/-- An edge selection from its code. -/
def EdgeSelect.ofCode : Nat → Option EdgeSelect
  | 0 => some .none | 1 => some .rising | 2 => some .falling | 3 => some .both | _ => Option.none

/-- A rank value from its code: a port, or the unranked value 4. -/
def rankOfCode (n : Nat) : Option (Option Port) :=
  if n = 4 then some none else (Port.ofCode n).map some

/-- A value kept if it lies in a range. -/
def inRange (lo hi n : Nat) : Option Nat := if lo ≤ n ∧ n ≤ hi then some n else none

/-- The rank that a port holds: rank 0 is highest, a port that holds none gets 4, below every ranked port (R54, R150). -/
def TableLimits.rankOf (q : TableLimits) (p : Port) : Nat :=
  ((List.finRange 4).find? fun r => q.portPriority[r] == some p).elim 4 (·.val)

/-- Whether port `x` holds a rank other than `r` (R150). -/
def Params.holdsOtherRank (q : Params) (x : Port) (r : Fin 4) : Bool :=
  (List.finRange 4).any fun k => decide (k ≠ r) && q.portPriority[k] == some x

/-- The parameter set after a write of `n`, or none where the value is out of range or not one of the codes (R149
checks 3 and 4, R150). `corruption` is the corruption count as the write is taken. -/
def Params.write (q : Params) (id : ParamId) (n corruption : Nat) : Option Params :=
  match id with
  | .motionSource => (MotionSource.ofCode n).map fun v => { q with motionSource := v }
  | .internalRate => (inRange 1 65535 n).map fun v => { q with internalRate := v }
  | .stallTime => (inRange 1 65535 n).map fun v => { q with stallTime := v }
  | .speedWindow => (inRange 1 255 n).map fun v => { q with speedWindow := v }
  | .reverseLimit => (inRange 0 65535 n).map fun v => { q with reverseLimit := v }
  | .commitLead => (inRange 1 65535 n).map fun v => { q with commitLead := v }
  | .guard l => (inRange 0 65535 n).map fun v => { q with guard := q.guard.set l v }
  | .policy l => (Policy.ofCode n).map fun v => { q with policy := q.policy.set l v }
  | .rest l => (inRange 0 65535 n).map fun v => { q with rest := q.rest.set l v }
  | .readback l => (inRange 0 1 n).map fun v => { q with readback := q.readback.set l (v == 1) }
  | .settle => (inRange 1 255 n).map fun v => { q with settle := v }
  | .faultThreshold => (inRange 1 15 n).map fun v => { q with faultThreshold := v }
  | .historyPeriod => (HistoryPeriod.ofCode n).map fun v => { q with historyPeriod := v }
  | .quota p => (inRange 0 256 n).map fun v => { q with quota := q.quota.set p v }
  | .portPriority r =>
    match rankOfCode n with
    | none => none
    | some none => some { q with portPriority := q.portPriority.set r none }
    | some (some x) =>
      if q.holdsOtherRank x r then none else some { q with portPriority := q.portPriority.set r (some x) }
  | .sensorEdge k => (EdgeSelect.ofCode n).map fun v => { q with sensorEdge := q.sensorEdge.set k v }
  | .sensorFilter k => (inRange 0 255 n).map fun v => { q with sensorFilter := q.sensorFilter.set k v }
  | .sensorSpacing k => (inRange 0 65535 n).map fun v => { q with sensorSpacing := q.sensorSpacing.set k v }
  | .corruptLimit =>
    if corruption < n then (inRange 1 15 n).map fun v => { q with corruptLimit := v } else none

/-- SET_PARAM body, 6 bytes: the parameter and the value (R149 check 1). -/
def parseSetParam (b : List Byte) : Option (ParamId × Nat) :=
  if b.length = 6 then (ParamId.ofBytes (natAt b 0) (natAt b 1)).map fun id => (id, (word32At b 2).toNat) else none

/-- GET_PARAM body, 2 bytes (R151). -/
def parseGetParam (b : List Byte) : Option ParamId :=
  if b.length = 2 then ParamId.ofBytes (natAt b 0) (natAt b 1) else none

/-- READ_CAPTURES body: n in 1-6 (R116). -/
def parseReadCaptures (b : List Byte) : Option Nat :=
  if b.length = 1 ∧ 1 ≤ natAt b 0 ∧ natAt b 0 ≤ 6 then some (natAt b 0) else none
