-- ==== Sys2Proof/Machine/Flags.lean ====
section
/-! DEFINITION. Judgements: what the part derives from its records without changing them. Check codes (R21, R44, R121),
timers (R3), the position window (R17), the motion state (R12), the engine and driven levels (R98), the alert line
(R161), the conflict check (R53, R54), the orders of the table (R48). -/

set_option autoImplicit false

namespace Sys2Proof.Machine

open Sys2Proof

/-! ## Check codes (R153, log 5) -/

/-- Whether a code last computed over `stored` agrees with fields that now read `current`. Over unchanged fields it
agrees; over changed ones the free value says whether the code misses the disturbance. -/
def codeAgrees {α : Type} [DecidableEq α] (stored current : α) : Bool :=
  decide (stored = current) || Config.codeMisses stored current

/-- The fields that a line record's code covers (section 2.1). -/
def LineRec.covered (r : LineRec) : LineCode where
  leaseMode := r.leaseMode
  holders := r.shares.map fun h => (h.port, h.lapse)
  force := r.force
  fault := r.fault

/-- Whether a line record agrees with its check code. -/
def LineRec.codeOk (r : LineRec) : Bool := codeAgrees r.code r.covered

/-- Whether an entry agrees with its check code. -/
def Entry.codeOk (e : Entry) : Bool := codeAgrees e.code e.fields

/-- Whether a template agrees with its check code. -/
def Template.codeOk (t : Template) : Bool := codeAgrees t.code t.fields

/-- A changed line record takes a new code exactly when a covered field changed (R21). -/
def LineRec.recode (before after : LineRec) : LineRec :=
  if after.covered = before.covered then after else { after with code := after.covered }

/-- An entry whose fields become `f`, with its code computed anew (R44). -/
def Entry.rewrite (e : Entry) (f : EntryFields) : Entry := { e with fields := f, code := f }

/-- A template with fields `f` and its code computed over them (R121). -/
def Template.make (f : TemplateFields) : Template := { fields := f, code := f }

/-! ## Time and position -/

/-- Microseconds since `start` (R3). -/
def elapsed (now start : Word32) : Nat := (now - start).toNat

/-- Whether a timer with this start and duration has expired (R3). -/
def timerDue (now start : Word32) (duration : Nat) : Bool := decide (duration ≤ elapsed now start)

/-- The due distance of `d` from `pos` (section 3.2). -/
def distance (pos d : Word32) : Nat := (d - pos).toNat

/-- The modular distance between two positions (section 3.2). -/
def modularDistance (x y : Word32) : Nat := min (x - y).toNat (y - x).toNat

/-- The judgement of a position against `pos`: none when accepted, else the refusing status (R17). -/
def windowStatus (pos d : Word32) : Option Status :=
  let n := distance pos d
  if 1 ≤ n ∧ n ≤ Config.horizon then none
  else if n = 0 ∨ Config.behindFrom ≤ n then some .tooLate
  else some .outOfRange

/-- The behind distance b (section 1.1). -/
def PositionUnit.behind (u : PositionUnit) : Nat := (u.hw - u.p).toNat

/-- The motion state after a step (R12): `b` is the behind distance after the step. -/
def MotionState.afterStep (st : MotionState) (forward : Bool) (b limit : Nat) : MotionState :=
  match st, forward with
  | .stalled, true => if b ≤ limit then .forward else .overrun
  | .stalled, false => if b ≤ limit then .reverse else .overrun
  | .forward, true => .forward
  | .forward, false => if b ≤ limit then .reverse else .overrun
  | .reverse, true => .forward
  | .reverse, false => if b ≤ limit then .reverse else .overrun
  | .overrun, true => if b ≤ limit then .forward else .overrun
  | .overrun, false => .overrun

/-- The motion state after a stall timer expiry (R12, R13). -/
def MotionState.afterStall : MotionState → MotionState
  | .overrun => .overrun
  | .stalled => .stalled
  | .forward => .stalled
  | .reverse => .stalled

/-- Reason codes of MOTION (10.6.5). -/
inductive MotionReason where
  | stalled | moving | overrun | quadError
  deriving DecidableEq, Repr

/-- Reason codes of MOTION (10.6.5). -/
def MotionReason.code : MotionReason → Nat
  | .stalled => 0 | .moving => 1 | .overrun => 2 | .quadError => 3

/-- The MOTION notice that a change of motion state posts, if any (R15). -/
def motionReason (old new : MotionState) : Option MotionReason :=
  if new = .overrun ∧ old ≠ .overrun then some .overrun
  else if new = .stalled ∧ old ≠ .stalled then some .stalled
  else if old = .stalled ∧ (new = .forward ∨ new = .reverse) then some .moving
  else none

/-- Whether a step asks for SAFE: it enters OVERRUN, or it is a backward step with the state OVERRUN (R14). -/
def asksSafe (old new : MotionState) (forward : Bool) : Bool :=
  decide (new = .overrun) && (decide (old ≠ .overrun) || !forward)

/-! ## Levels -/

/-- The engine level (section 5.1). -/
def Engine.level : Engine → Bool
  | .off _ => false
  | .onLatched => true
  | .onPulse _ _ => true
  | .resting _ _ _ => false

/-- The driven level of a line (R98). -/
def LineRec.driven (mode : Mode) (r : LineRec) : Bool :=
  if mode = .safe then false
  else match r.force with
    | .forcedOn => true
    | .forcedOff => false
    | .none => if r.fault = .failed then false else r.engine.level

/-- Whether port `p` holds a share of the line (R23). -/
def LineRec.heldBy (r : LineRec) (p : Port) : Bool := r.shares.any fun h => h.port == p

/-! ## Alert line -/

/-- Whether the kind is in a mask (10.6.5). -/
def inMask (mask : Word16) (k : NoticeKind) : Bool := mask.getLsbD k.code

/-- The alert line judged anew: asserted while a pending kind is in the mask, released through INIT (R161). -/
def NoticeState.judged (mode : Mode) (n : NoticeState) : NoticeState :=
  { n with alert := decide (mode ≠ .init) && n.pendingSet.any fun k => inMask n.mask k.1 }

/-! ## Taking a notice (R159, R160) -/

/-- A kind counted in a pending set kept in ascending kind code (R159). -/
def countKind (k : NoticeKind) : List (NoticeKind × Nat) → List (NoticeKind × Nat)
  | [] => [(k, 1)]
  | (j, n) :: rest =>
    if j = k then (j, satIncAt Config.pendingCeiling n) :: rest
    else if k.code < j.code then (k, 1) :: (j, n) :: rest
    else (j, n) :: countKind k rest

/-- The detail after a notice (R160). -/
def detailAfter (held : Option Notice) (n : Notice) : Option Notice :=
  match held with
  | none => some n
  | some h => if h.kind.priority ≤ n.kind.priority then some n else some h

/-- One port's notices after a notice is taken (R159 to R161). -/
def NoticeState.take (m : Mode) (x : NoticeState) (n : Notice) : NoticeState :=
  { x with pendingSet := countKind n.kind x.pendingSet, detail := detailAfter x.detail n }.judged m

/-! ## Conflict check (R53, R54) -/

/-- The lines on which a proposal with these lines, due and owner conflicts with live entry `e` (R53). -/
def conflictLines (q : TableLimits) (owner : Port) (lines : LineSet) (due : Word32) (e : Entry) : LineSet :=
  if e.fields.owner = owner then 0
  else lineSetOf fun l =>
    hasLine lines l && hasLine e.fields.lines l && decide (q.policy[l] ≠ .merge)
      && decide (modularDistance due e.fields.due < q.guard[l])

/-- The live entries that the proposal conflicts with, in the order given, each with its conflict lines. -/
def conflicts (q : TableLimits) (owner : Port) (lines : LineSet) (due : Word32) (live : List Entry) :
    List (Entry × LineSet) :=
  (live.map fun e => (e, conflictLines q owner lines due e)).filter fun c => decide (c.2 ≠ 0)

/-- The outcome of the conflict check: none is CONFLICT, some list the entries to displace (R54). -/
def conflictOutcome (q : TableLimits) (owner : Port) (found : List (Entry × LineSet)) :
    Option (List (Entry × LineSet)) :=
  if found.any fun c => (linesOf c.2).any fun l => q.policy[l] == .refuseLater then none
  else if found.all fun c => decide (q.rankOf owner < q.rankOf c.1.fields.owner) then some found
  else none

/-! ## Orders of the Timetable (R48) -/

/-- Insert an entry into a list ordered by a distance, after every entry of equal distance. -/
def insertByDistance (dist : Entry → Nat) (e : Entry) : List Entry → List Entry
  | [] => [e]
  | x :: xs => if dist e < dist x then e :: x :: xs else x :: insertByDistance dist e xs

/-- A list of entries ordered by a distance, entries of equal distance in the order they come. -/
def orderByDistance (dist : Entry → Nat) (es : List Entry) : List Entry :=
  es.foldl (fun out e => insertByDistance dist e out) []

/-- The live entries in due order: ascending due distance, equal due in order of admission (R48). -/
def Timetable.dueOrder (t : Timetable) : List Entry :=
  orderByDistance (fun e => distance t.pos e.fields.due) t.live

/-- The HELD list: ascending decision distance, equal decision in order of admission (R48). -/
def Timetable.heldOrder (t : Timetable) : List Entry :=
  orderByDistance (fun e => distance t.pos (e.fields.stage.decision.getD 0))
    (t.live.filter fun e => e.fields.stage.isHeld)

/-- The live entry that stands at an index. -/
def Timetable.entryAt (t : Timetable) (i : Fin 256) : Option Entry := t.live.find? fun e => e.index == i

/-- The live entry that a handle names: its index is live and the generation is that of the index (R46). -/
def Timetable.resolve (t : Timetable) (h : Handle) : Option Entry :=
  if t.generations[h.index] = h.generation then t.entryAt h.index else none

/-- The number of live entries whose stored owner is `p`. -/
def ownedBy (live : List Entry) (p : Port) : Nat := (live.filter fun e => e.fields.owner == p).length

/-- The live counts counted from the table (R71). -/
def recount (live : List Entry) : PerPort Nat :=
  ⟨ownedBy live .A, ownedBy live .B, ownedBy live .C, ownedBy live .D⟩

/-- The number of occupied slots (R66). -/
def Slots.occupied (x : Slots) : Nat := ((List.finRange 4).filter fun i => x.slot[i].isSome).length

/-! ## Capture log (R111) -/

/-- The lag of a sequence behind N (R111). -/
def CaptureLog.lag (g : CaptureLog) (x : Word32) : Nat := (g.next - x).toNat

end Sys2Proof.Machine
end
*-*-*
● Exercise prompt
Starting at the first line of the material above, reproduce each line exactly up to and including the line with "the codes (R149".

● Answer to this exercise
/-- An edge selection from its code. -/
def EdgeSelect.ofCode : Nat → Option EdgeSelect
  | 0 => some .none | 1 => some .rising | 2 => some .falling | 3 => some .both | _ => Option.none

/-- A rank value from its code: a port, or the unranked value 4. -/
def rankOfCode (n : Nat) : Option (Option Port) :=
  if n = 4 then some none else (Port.ofCode n).map some

/-- A value kept if it lies in a range. -/
def inRange (lo hi n : Nat) : Option Nat := if lo ≤ n ∧ n ≤ hi then some n else none

/-- The rank that a port holds: rank 0 is highest, a port that holds none gets 4, below every ranked port (R54, R150). -/
def TableLimits.rankOf (q : TableLimits) (p : Port) : Nat :=
  ((List.finRange 4).find? fun r => q.portPriority[r] == some p).elim 4 (·.val)

/-- Whether port `x` holds a rank other than `r` (R150). -/
def Params.holdsOtherRank (q : Params) (x : Port) (r : Fin 4) : Bool :=
  (List.finRange 4).any fun k => decide (k ≠ r) && q.portPriority[k] == some x

/-- The parameter set after a write of `n`, or none where the value is out of range or not one of the codes (R149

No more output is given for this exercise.